_TASK REQUIREMENTS_
Could you set down exactly the lines of the data below, starting at the one that holds "namespace Sys2Proof.Machine" and ending at the one that holds "cases linear <;> rfl", both included, and only those?

━━━━━━━━━━━━━━━━

theorem decode_ends {s : State} (hfirst : s.DecFirst) (hstart : s.dec.stage = .start) :
    ∃ n t, n ≤ s.dec.inp.len + 2 ∧ Steps n s t ∧ t.DecEnded := by
  have hstep := step_at_dec_start ⟨State.mover_dec hfirst (by simp [hstart]), hstart⟩
  rcases decStart_cases s with ⟨hdr, h⟩ | ⟨u, c, h, hdec, -⟩
  · rw [h] at hstep
    obtain ⟨n, t, hn, hsteps, hend⟩ :=
      decode_loop_ends s.dec.inp.len
        (s := s.onDec fun d => { d with status := .running }.initLoop hdr) hfirst rfl
        (Nat.le_trans (Nat.sub_le _ _) (Nat.le_add_left _ _))
    exact ⟨n + 1, t, Nat.succ_le_succ hn, Steps.cons hstep hsteps, hend⟩
  · exact ⟨1, _, Nat.le_add_left 1 _, Steps.one hstep, h ▸ u.raise_dec_idle hdec,
      h ▸ State.raise_endsDecode hdec⟩

/-- Settles O52: one run of the decode ends by `decode_ends`, and every other starts with the same
decoder. -/
theorem everyDecodeEnds : Obligations.EveryDecodeEnds := by
  intro bytes
  obtain ⟨n, t, hn, hsteps, hidle, hstatus⟩ :=
    decode_ends (s := { State.reset with
      dec := { DecState.reset with inp := Memory.ofBytes bytes, stage := .start } }) (.inl rfl) rfl
  rw [Memory.ofBytes_len] at hn
  refine ⟨n, t.dec, hn, hidle, hstatus, fun s s1 hfirst hstart => ?_⟩
  obtain ⟨-, hs1⟩ := startDecode_next hstart
  obtain ⟨v, hv, hsame⟩ :=
    hsteps.simulate (fun _ _ _ => SameDecoder.step) (u := s1)
      ⟨by rw [hs1], .inl rfl, hs1 ▸ hfirst⟩
  exact ⟨v, hv, hsame.dec⟩

/-! ### Every encode ends (43_encoder.md R115) -/

theorem encFinish_outb_length (s : State) :
    (encFinish s).enc.outb.bytes.length = s.enc.outb.len + s.enc.pendingBytes.length + 8 := by
  rw [encFinish_outb, Memory.bytes_length, Memory.emit_len, List.length_append, ← Nat.add_assoc]
  rfl

/-- One op byte for 62 pixels to five for one, and the 22 bytes of header and end marker. -/
theorem encFinish_outb_bounds {s : State} (hat : s.AtEncFinish) (hinv : s.enc.Inv) :
    22 + (s.enc.pix.length + 61) / 62 ≤ (encFinish s).enc.outb.bytes.length ∧
      (encFinish s).enc.outb.bytes.length ≤ 22 + 5 * s.enc.pix.length := by
  obtain ⟨-, hloop, hnoneLeft⟩ := hat
  obtain ⟨-, -, -, hhdr, hlow, hhigh⟩ := hinv.looping hloop
  have hall : s.enc.ipx = s.enc.pix.length := Nat.le_antisymm hinv.ipxBound hnoneLeft
  have hflushed := EncState.flushed_length (Nat.le_of_eq hall)
  have hrun := hinv.runBound
  have hcap := hinv.runCap
  obtain ⟨-, hsome, hnone⟩ := s.enc.pendingBytes_length
  rw [encFinish_outb_length]
  simp only [Config.headerLen, Config.runMax] at hhdr hlow hhigh hcap
  by_cases hpending : s.enc.run.toNat = 0
  · rw [hnone hpending]
    omega
  · rw [hsome hpending]
    omega

/-- Settles O53: one run of the encode, from reset, ends within the bounds, and every other starts
with the same encoder. -/
theorem everyEncodeEndsWithinItsBounds : Obligations.EveryEncodeEndsWithinItsBounds := by
  intro pix cfg hlen
  obtain ⟨t, -, -, hsteps, -, hfin, hinv, hpix, -⟩ :=
    encode_pixels (s := { State.reset with enc := EncState.loopStart pix cfg })
      (d := DecState.reset) pix.length (.inr rfl) rfl (EncState.loopStart_inv hlen)
      (Nat.zero_add _) ⟨rfl, rfl⟩
  obtain ⟨hlow, hhigh⟩ := encFinish_outb_bounds hfin hinv
  rw [show t.enc.pix = pix from hpix] at hlow hhigh
  refine ⟨(encFinish t).enc, rfl, rfl, hlow, hhigh, fun s s1 hfirst hstart => ?_⟩
  obtain ⟨v, hv, hsame⟩ :=
    (hsteps.trans (Steps.one (step_at_enc_finish hfin))).simulate
      (fun _ _ _ => SameEncoder.step) (u := { s with enc := EncState.loopStart pix cfg })
      ⟨rfl, .inr rfl, hfirst⟩
  exact ⟨v, Steps.cons (step_of_startEncode hfirst hlen hstart) hv, hsame.enc⟩

end Sys2Proof.Machine

/-! ### Hash, cache, header record and pixel word -/

namespace Sys2Proof.Machine

/-- Settles O16: 64 divides 256, so the sum reduced modulo 256 has the same low six bits. -/
theorem hashAgreesWithEightBitArithmetic : Obligations.HashAgreesWithEightBitArithmetic := by
  intro p
  rw [pixelHash_val, BitVec.extractLsb'_toNat]
  simp only [BitVec.toNat_add, BitVec.toNat_mul, BitVec.ofNat_eq_ofNat, BitVec.toNat_ofNat,
    Nat.shiftRight_zero]
  omega

/-- Settles O17: `Cache.read_update` at the slot of the pixel and at another. -/
theorem cacheUpdateWritesOnlyItsSlot : Obligations.CacheUpdateWritesOnlyItsSlot :=
  fun c p => ⟨by rw [Cache.read_update, if_pos rfl], fun h hne => by
    rw [Cache.read_update, if_neg hne]⟩

/-- Settles O19: the two known values of `ChanFlag`. -/
theorem channelsByteThreeAndFourAreKnown : Obligations.ChannelsByteThreeAndFourAreKnown :=
  ⟨rfl, rfl⟩

/-- Settles O20: the bound is `Header.imageSize_lt`. -/
theorem imageSizeIsTheExactProduct : Obligations.ImageSizeIsTheExactProduct :=
  ⟨fun h => ⟨rfl, h.imageSize_lt⟩, by decide⟩

theorem bytesBE32_toNat (v : BitVec 32) :
    (bytesBE32 v).map BitVec.toNat =
      [v.toNat / 2 ^ 24, v.toNat / 2 ^ 16 % 256, v.toNat / 2 ^ 8 % 256, v.toNat % 256] := by
  have hv := v.isLt
  simp only [bytesBE32, List.map_cons, List.map_nil, BitVec.extractLsb'_toNat,
    Nat.shiftRight_eq_div_pow, pow_zero, Nat.div_one, List.cons.injEq, and_true]
  omega

theorem channelsByte_toNat (hasAlpha : Bool) :
    (channelsByte hasAlpha).toNat = 3 + hasAlpha.toNat := by cases hasAlpha <;> rfl

theorem colorspaceByte_toNat (linear : Bool) : (colorspaceByte linear).toNat = linear.toNat := by
  cases linear <;> rfl

/-- Settles O21: the two big-endian numbers and the two flag bytes, each as numbers. -/
theorem headerSerializeLaysOutFourteenBytes : Obligations.HeaderSerializeLaysOutFourteenBytes := by
  intro h
  simp only [hdrSerialize, headerLine, List.map_append, bytesBE32_toNat, List.map_cons,
    List.map_nil, channelsByte_toNat, colorspaceByte_toNat]
  rfl

/-- Settles O22: `hdrParse_hdrSerialize`. -/
theorem headerParseOfSerializeIsIdentity : Obligations.HeaderParseOfSerializeIsIdentity :=
  hdrParse_hdrSerialize

theorem channelsByte_chanFlag {c : Byte} (h : c = 3 ∨ c = 4) :
    channelsByte (Config.chanFlag c) = c := by
  rcases h with rfl | rfl <;> rfl

theorem colorspaceByte_linearFlag {c : Byte} (h : c = 0 ∨ c = 1) :
    colorspaceByte (linearFlag c) = c := by
  rcases h with rfl | rfl <;> rfl

/-- Settles O23: the magic is the one the parse found, the numbers by `bytesBE32_be32`, and the two
flag bytes are rebuilt where they are canonical. -/
theorem headerSerializeOfParseOnCanonicalBytes :
    Obligations.HeaderSerializeOfParseOnCanonicalBytes := by
  intro bs h hlen hparse hchannels hcolorspace
  match bs, hlen with
  | [m0, m1, m2, m3, w0, w1, w2, w3, h0, h1, h2, h3, c, s], _ =>
    have hmagic := hdrParse_ok hparse
    rw [hdrParse_of_magic hmagic] at hparse
    cases hparse
    have hc : c = 3 ∨ c = 4 := by simpa using hchannels
    have hs : s = 0 ∨ s = 1 := by simpa using hcolorspace
    simp only [hdrSerialize, headerLine, List.getD_cons_zero, List.getD_cons_succ, bytesBE32_be32,
      channelsByte_chanFlag hc, colorspaceByte_linearFlag hs, ← hmagic]
    rfl
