-- ==== Sys2Proof/WellFormed.lean ====
section
/-! DEFINITION. Which commands are well formed (30_encoding.md R95, R96): the conditions of R103 that concern operand
values and not bits. Registers above 24 have no `WReg`, so that condition is the decoder's. -/

namespace Sys2Proof

/-- A register that may be a destination: every one but ph, cn, cr1, cr2 (30_encoding.md R96, 10_state.md R24). -/
def WReg.writable : WReg → Bool
  | .m _ => true
  | .kp => true
  | .kq => true
  | .kdp => true
  | .kdq => true
  | .kqinv => true
  | .ph => false
  | .cn => false
  | .cr1 => false
  | .cr2 => false

/-- The declared byte width is 1 to BUFBYTES (30_encoding.md R95), which CAP gives. -/
def widthOk (C : Capacity) (n : BitVec 14) : Bool := 1 ≤ n.toNat && n.toNat ≤ C.BUFBYTES

/-- The destination check of 30_encoding.md R96, by name. -/
def WReg.destFault (r : WReg) : Option Illegal := if r.writable then none else some .readOnlyDestination

/-- What makes a command ill formed, if anything (30_encoding.md R103, conditions 5, 6, 7). -/
def Instr.illFormed (C : Capacity) : Instr → Option Illegal
  | .nop => none
  | .ldbe r n => if widthOk C n then r.destFault else some .badWidth
  | .stbe _ n => if widthOk C n then none else some .badWidth
  | .cmp _ _ => none
  | .add rd _ _ => rd.destFault
  | .sub rd _ _ => rd.destFault
  | .shl1 rd _ => rd.destFault
  | .mul rd _ _ => rd.destFault
  | .divrem rq rr _ _ =>
    if rq = rr then some .sameDestinations else if rq.writable then rr.destFault else some .readOnlyDestination
  | .rem rd _ _ => rd.destFault
  | .bitlen _ => none
  | .nlimbs _ => none
  | .ctxsetup _ => none
  | .montmul rd _ _ => rd.destFault
  | .tomont rd _ => rd.destFault
  | .frommont rd _ => rd.destFault
  | .modexp rd _ _ _ => rd.destFault
  | .garner rd _ _ => rd.destFault
  | .crtdec rd _ => rd.destFault

/-- A legal command of a unit of capacity C (30_encoding.md R103). -/
abbrev Instr.WellFormed (i : Instr) (C : Capacity) : Prop := i.illFormed C = none

end Sys2Proof
end

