/-- 60_exceptions.md R259: CLRF leaves HALT and clears FAULT, ERRCODE and FAULTCMD; no data state changes; the command
can be issued again. With FAULT = 0 it does nothing. No command, so no fault, touches the interrupt enables. A reset
also leaves HALT, and clears everything else with it. -/
def Obligations.ClearingAFaultRestoresNothing : Prop :=
  (∀ (s : State) (v : BitVec 64), s.RSTN = true → s.SEQ = .halt → v.getLsbD 31 = false → v.getLsbD 8 = true →
      v.getLsbD 9 = false → v.getLsbD 0 = s.IE_DONE → v.getLsbD 1 = s.IE_FAULT →
      ∃ t : State, s.takeInput (.write 0x20 8 v) = t
        ∧ t = { s with SEQ := .idle, ERRCODE := 0, FAULTCMD := 0, answers := .ok :: s.answers }
        ∧ ∀ w : BitVec 64, ¬ IllegalValue s.CAP w.toNat → ∃ p, (t.takeInput (.write 0x10 8 w)).SEQ = .run w p)
    ∧ (∀ (s : State) (v : BitVec 64), s.RSTN = true → s.SEQ = .idle → v.getLsbD 31 = false →
        s.takeInput (.write 0x20 8 (v ||| 0x100)) = s.takeInput (.write 0x20 8 (v &&& ~~~ 0x100)))
    ∧ (∀ (i : Instr) (s t : State), exec i s = .next t → SameCtrl s t)
    ∧ ∀ (s : State) (v : BitVec 64), s.SEQ = .halt → s.RSTN = true → v.getLsbD 31 = true →
        (s.takeInput (.write 0x20 8 v)).SEQ = .idle ∧ AtResetValues (s.takeInput (.write 0x20 8 v))
          ∧ (s.takeInput .rstLow).SEQ = .idle ∧ AtResetValues (s.takeInput .rstLow)

/-- 60_exceptions.md R260, its last sentence an inference the spec marks as its own: faults do not nest. A step from
HALT keeps FAULT and the first fault's code and command word, unless the input it takes is a CTRL write with CLRF or
SRST, or the reset pin. -/
def Obligations.FaultStandsUntilCleared : Prop :=
  (∀ s : State, s.SEQ = .halt →
      (∀ v rest, s.pending = .write 0x20 8 v :: rest → v.getLsbD 31 = false ∧ v.getLsbD 8 = false) →
      (∀ rest, s.pending ≠ .rstLow :: rest) → (∀ rest, s.pending ≠ .rstHigh :: rest) →
      ∃ t, step s = .next t ∧ t.SEQ = .halt ∧ t.ERRCODE = s.ERRCODE ∧ t.FAULTCMD = s.FAULTCMD)
    ∧ ∀ s : State, s.Inv → ¬ (s.DONE = true ∧ s.fault = true)

/-- Every step keeps the invariant: the sequencer's states (10_state.md R31, R44; 60_exceptions.md R258, R260), the
flags (10_state.md R33, R34), the context (10_state.md R27, R35, R41; 42_montgomery.md R188), BUF's canonical form,
the range of SR (10_state.md R40) and the width of every register (R22). -/
def Obligations.EveryStepKeepsTheInvariant : Prop :=
  ∀ s t : State, s.Inv → step s = .next t → t.Inv

/-- The state right after reset meets the invariant at every capacity and for both values of RESET_ZEROIZES, whatever
the wide registers and BUF held (10_state.md R47; 70_reset_and_hazards.md R291). -/
def Obligations.ResetMeetsTheInvariant : Prop :=
  State.reset.Inv ∧ (∀ C : Capacity, (State.resetAt C).Inv)
    ∧ ∀ (C : Capacity) (z : Bool) (W : Vector Wide Config.NWIDE) (B : Memory),
        (∀ r : WReg, W[r.idx].toNat < C.M) → B.wf C.BUFBYTES → (State.afterReset C z W B).Inv

/-- 70_reset_and_hazards.md R306, an inference the spec marks as its own: every command terminates. No step ever stops
the machine, and while a command runs BUSY = 0 is reached after at most one step more than the free number of log 5.
-/
def Obligations.EveryCommandTerminates : Prop :=
  (∀ s : State, ∃ t, step s = .next t)
    ∧ ∀ (s : State) (v : BitVec 64) (p : Nat), s.SEQ = .run v p →
        ∃ k ≤ p + 1, ∃ t : State, Sys2Proof.core.run k s = .next t ∧ t.busy = false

━━━━━━━━━━━━━━━━

_WRITTEN RESPONSE_
namespace Sys2Proof.Machine

/-- Settles O16: 64 divides 256, so the sum reduced modulo 256 has the same low six bits. -/
theorem hashAgreesWithEightBitArithmetic : Obligations.HashAgreesWithEightBitArithmetic := by
  intro p
  rw [pixelHash_val, BitVec.extractLsb'_toNat]
  simp only [BitVec.toNat_add, BitVec.toNat_mul, BitVec.ofNat_eq_ofNat, BitVec.toNat_ofNat,
    Nat.shiftRight_zero]
  omega

/-- Settles O17: `Cache.read_update` at the slot of the pixel and at another. -/
theorem cacheUpdateWritesOnlyItsSlot : Obligations.CacheUpdateWritesOnlyItsSlot :=
  fun c p => ⟨by rw [Cache.read_update, if_pos rfl], fun h hne => by
    rw [Cache.read_update, if_neg hne]⟩

/-- Settles O19: the two known values of `ChanFlag`. -/
theorem channelsByteThreeAndFourAreKnown : Obligations.ChannelsByteThreeAndFourAreKnown :=
  ⟨rfl, rfl⟩

/-- Settles O20: the bound is `Header.imageSize_lt`. -/
theorem imageSizeIsTheExactProduct : Obligations.ImageSizeIsTheExactProduct :=
  ⟨fun h => ⟨rfl, h.imageSize_lt⟩, by decide⟩

theorem bytesBE32_toNat (v : BitVec 32) :
    (bytesBE32 v).map BitVec.toNat =
      [v.toNat / 2 ^ 24, v.toNat / 2 ^ 16 % 256, v.toNat / 2 ^ 8 % 256, v.toNat % 256] := by
  have hv := v.isLt
  simp only [bytesBE32, List.map_cons, List.map_nil, BitVec.extractLsb'_toNat,
    Nat.shiftRight_eq_div_pow, pow_zero, Nat.div_one, List.cons.injEq, and_true]
  omega

theorem channelsByte_toNat (hasAlpha : Bool) :
    (channelsByte hasAlpha).toNat = 3 + hasAlpha.toNat := by cases hasAlpha <;> rfl

theorem colorspaceByte_toNat (linear : Bool) : (colorspaceByte linear).toNat = linear.toNat := by
  cases linear <;> rfl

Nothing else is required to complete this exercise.